Alex Joiner, chief economist at IFM Investors, published the following chart showing the structural decline in private demand over the past decade, offset by the surge in public demand.

Joiner’s chart paints a picture of a ‘lost decade’ for the private sector economy.
Indeed, population growth averaged 1.5% over the past decade, implying per capita private demand growth of only around 0.2%.
Other macroeconomic data supports this view.
The next chart shows that Australian labour productivity and per capita GDP growth also collapsed over the past decade:

Real per capita household disposable incomes also collapsed to a record low of just 0.3% per annum over the past decade:

The primary issue is the sharp decline in Australia’s productivity, which I attribute to five key factors:
- The mining boom of the 2000s and the associated surge in the Australian dollar contributed to the contraction of Australia’s manufacturing sector.
- Capital shallowing, driven by record immigration without a corresponding acceleration in infrastructure and business investment.
- Explosive growth in the non-market economy, facilitated by the expansion of the NDIS.
- Soaring energy costs, driven by gas policy failures and net-zero policies.
- Poor tax policies encouraging housing speculation over productive investment.
Australia’s prognosis is poor:
The long-term prospects for Australian productivity growth remain bleak, which augurs poorly for living standards.
First, capital shallowing will continue as Australia’s population growth outpaces business, infrastructure, and housing investment.

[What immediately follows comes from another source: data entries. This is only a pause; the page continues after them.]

/-- CANCEL for one chunk of a transfer of press `p` (R278). -/
def cancelChunk (p : Nat) (t : Transfer) (d : Device) (c : TxChunk) : Device :=
  let msg (dst : Nat) : ChaseMsg :=
    { type := 6, dst := dst, src := p, tag := c.tag, stream := t.stream, slot := t.entry.slot, init := p }
  if t.push then
    ((chunkRcvrs d t c).filter fun r => !c.acks.contains r).foldl (fun d r => chaseSend (msg r) d) d
  else
    let d := modChase (fun x => { x with rx := x.rx.filter fun k => !(k.init = p && k.tag = c.tag && k.pull.isSome) }) d
    chaseSend (msg (epUnit d t.src (t.saddr + c.off))) d

/-- Cancel a transfer: CANCEL for every chunk requested, granted or asked for (R278). -/
def cancelTransfer (p : Nat) (d : Device) (t : Transfer) : Device := t.chunks.foldl (cancelChunk p t) d

/-- The destination address of a Forron transfer (R348, R351). -/
def flDest (desc : BitVec 256) : BitVec 27 :=
  BitVec.ofNat 27 (2 ^ 19 * fieldN desc 87 80 + 2 ^ 10 * fieldN desc 79 71 + fieldN desc 237 228)

/-- Payload bytes 40 to 45: stream and chunk number (R350). -/
def flTail (stream : BitVec 12) (chunk : Nat) : List Byte := leBytes 2 stream.toNat ++ leBytes 4 chunk

/-- A CANCEL message (R350, R354). -/
def flCancel (d : Device) (src dst : BitVec 27) (stream : BitVec 12) (c : TxChunk) : FMsg :=
  { mtype := 5, tag := c.tag, src := src, dst := dst, sinc := d.forron.inc, pinc := c.pinc,
    payload := bytesOf 12 0 ++ flTail stream c.num }

/-- A message of type `ty` of a chunk of this part waits to be sent. -/
def waitsToSend (d : Device) (ty : Nat) (src : BitVec 27) (tag : BitVec 12) : Bool :=
  d.quads.any fun x => x.waitSend.any fun e => e.1.isNone && e.2.mtype = ty && e.2.src = src && e.2.tag = tag

/-- RESERVE and DATA of a chunk that wait to be sent are dropped: the sender stops (R354, R358). -/
def dropWaiting (src : BitVec 27) (tag : BitVec 12) (d : Device) : Device :=
  { d with quads := d.quads.map fun x => { x with waitSend := x.waitSend.filter fun e =>
      !(e.1.isNone && (e.2.mtype = 1 || e.2.mtype = 3) && e.2.src = src && e.2.tag = tag) } }

/-- Cancel one chunk of a sender: a RESERVE that has not left is dropped, and no CANCEL is due (R354). -/
def cancelSent (die k : Nat) (src : BitVec 27) (tag : BitVec 12) (m : FMsg) (d : Device) : Device :=
  if waitsToSend d 1 src tag then dropWaiting src tag d else (originate die k m (dropWaiting src tag d)).1

/-- Cancel a Forron transfer of press `p` (R354). -/
def cancelForron (p : Nat) (d : Device) (t : FTransfer) : Device :=
  (t.chunks.filter (fun c => c.acks = [])).foldl (fun d c =>
    cancelSent (p / 64) c.num (ownAddr d p) c.tag
      (flCancel d (ownAddr d p) (flDest t.desc) (BitVec.ofNat 12 (fieldN t.desc 223 212)) c) d) d

/-- End the collective of press `p` on its die's engine, cancelling its chunks; what was granted to it can go nowhere any more
(R354, R364). -/
def cancelEngine (p : Nat) (d : Device) : Device :=
  let die := p / 64
  match vgetN none d.forron.engines die with
  | none => d
  | some c =>
    if c.press ≠ p then d
    else
      let d := (c.sent.filter fun s => s.2.2.acks = []).foldl (fun d s =>
        cancelSent die s.2.1 (ownAddr d (0xE1 + die)) s.2.2.tag (flCancel d (ownAddr d (0xE1 + die)) c.succ
          (BitVec.ofNat 12 (fieldN c.desc 231 220)) s.2.2) d) d
      modForron (fun x => { x with engines := vmodN x.engines die fun _ => none,
                                   rx := x.rx.filter fun k => !(k.granted && frxDie k = some die) }) d

/-! ## Stopping a press (R138, R202, R278) -/

def bankInvalid (b : Bank) : Bank := { b with state := .invalid }

def stopPlaten (pl : Platen) : Platen :=
  { pl with bank0 := bankInvalid pl.bank0, bank1 := bankInvalid pl.bank1, passes := [], drain := none }

/-- A FEED of the platen has taken its first lead beat and not its last data beat (R447). -/
def feedsOf (p : Nat) (x : Press) : List Nat :=
  if (x.plA.passes ++ x.plB.passes).any (fun o => o.feed && o.feedFmt.isSome && o.phase ≠ .settling) then [p / 8 * 2 + p % 8 / 4] else []

/-- The feeds that a stop of the press flushes: its FEEDs in progress, and those that have not yet had their first lead beat
(R415). -/
def feedsFlushed (p : Nat) (x : Press) : List Nat :=
  if (x.plA.passes ++ x.plB.passes).any (fun o => o.feed && o.phase ≠ .settling) then [p / 8 * 2 + p % 8 / 4] else []

/-- The press's platens, inking lane and justifier stop, and its queue is emptied (R138, R506 step 2). -/
def haltPress (d : Device) (p : Nat) : Device :=
  let d := (feedsFlushed p (press d p)).foldl (fun d k => emit (.fdFlush k) d) d
  modPress p (fun x => { x with queue := [], plA := stopPlaten x.plA, plB := stopPlaten x.plB, inkOp := none,
                                jusOp := none, preempt := .none }) d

According to the 2024 Population Statement from Treasury’s Centre for Population, Australia’s population will increase by 13.5 million people in just 40 years.

Source: Centre for Population (December 2024)
This 13.5 million projected population gain will be driven by high net overseas migration of 235,000 per year, which is more than double the average net migration of 90,000 recorded in the 60 years following World War II.

This 13.5 million population rise is equivalent to adding another Sydney, Melbourne, and Brisbane to the country’s current population in just 40 years.
To sustain, let alone boost, current productivity growth, the housing, infrastructure, and business investment in these three large cities would have to be replicated in just 40 years. That’s an impossible task.
Second, the Albanese government refused to follow the Coalition’s policy of reserving gas on the East Coast and has pledged to replace traditional baseload energy generation with costly and intermittent renewables.
As a result, LNG imports are scheduled to begin at the end of this year or early next year, potentially raising the East Coast gas price to $20 per gigajoule or more from around $12 currently.
LNG imports will become the marginal price setter for East Coast electricity once energy rebates expire.

Inflation will rise (other things equal), cost-of-living pressures will persist, and Australia will continue to deindustrialise as it becomes prohibitively expensive to manufacture anything here, resulting in a less diverse and productive economy.

Finally, the Albanese government has pledged to use the federal budget to inject more capital into housing.

Labor has committed to creating a state-sponsored subprime mortgage scheme by allowing all first-time home buyers to purchase a home with only a 5% deposit, with the government (taxpayers) guaranteeing 15% of the loan.
Labor has also instructed mortgage lenders to ignore student debts in their loan serviceability evaluations.
As a result of the above, Australia’s economy will remain trapped in a productivity death spiral and living standards will continue to suffer.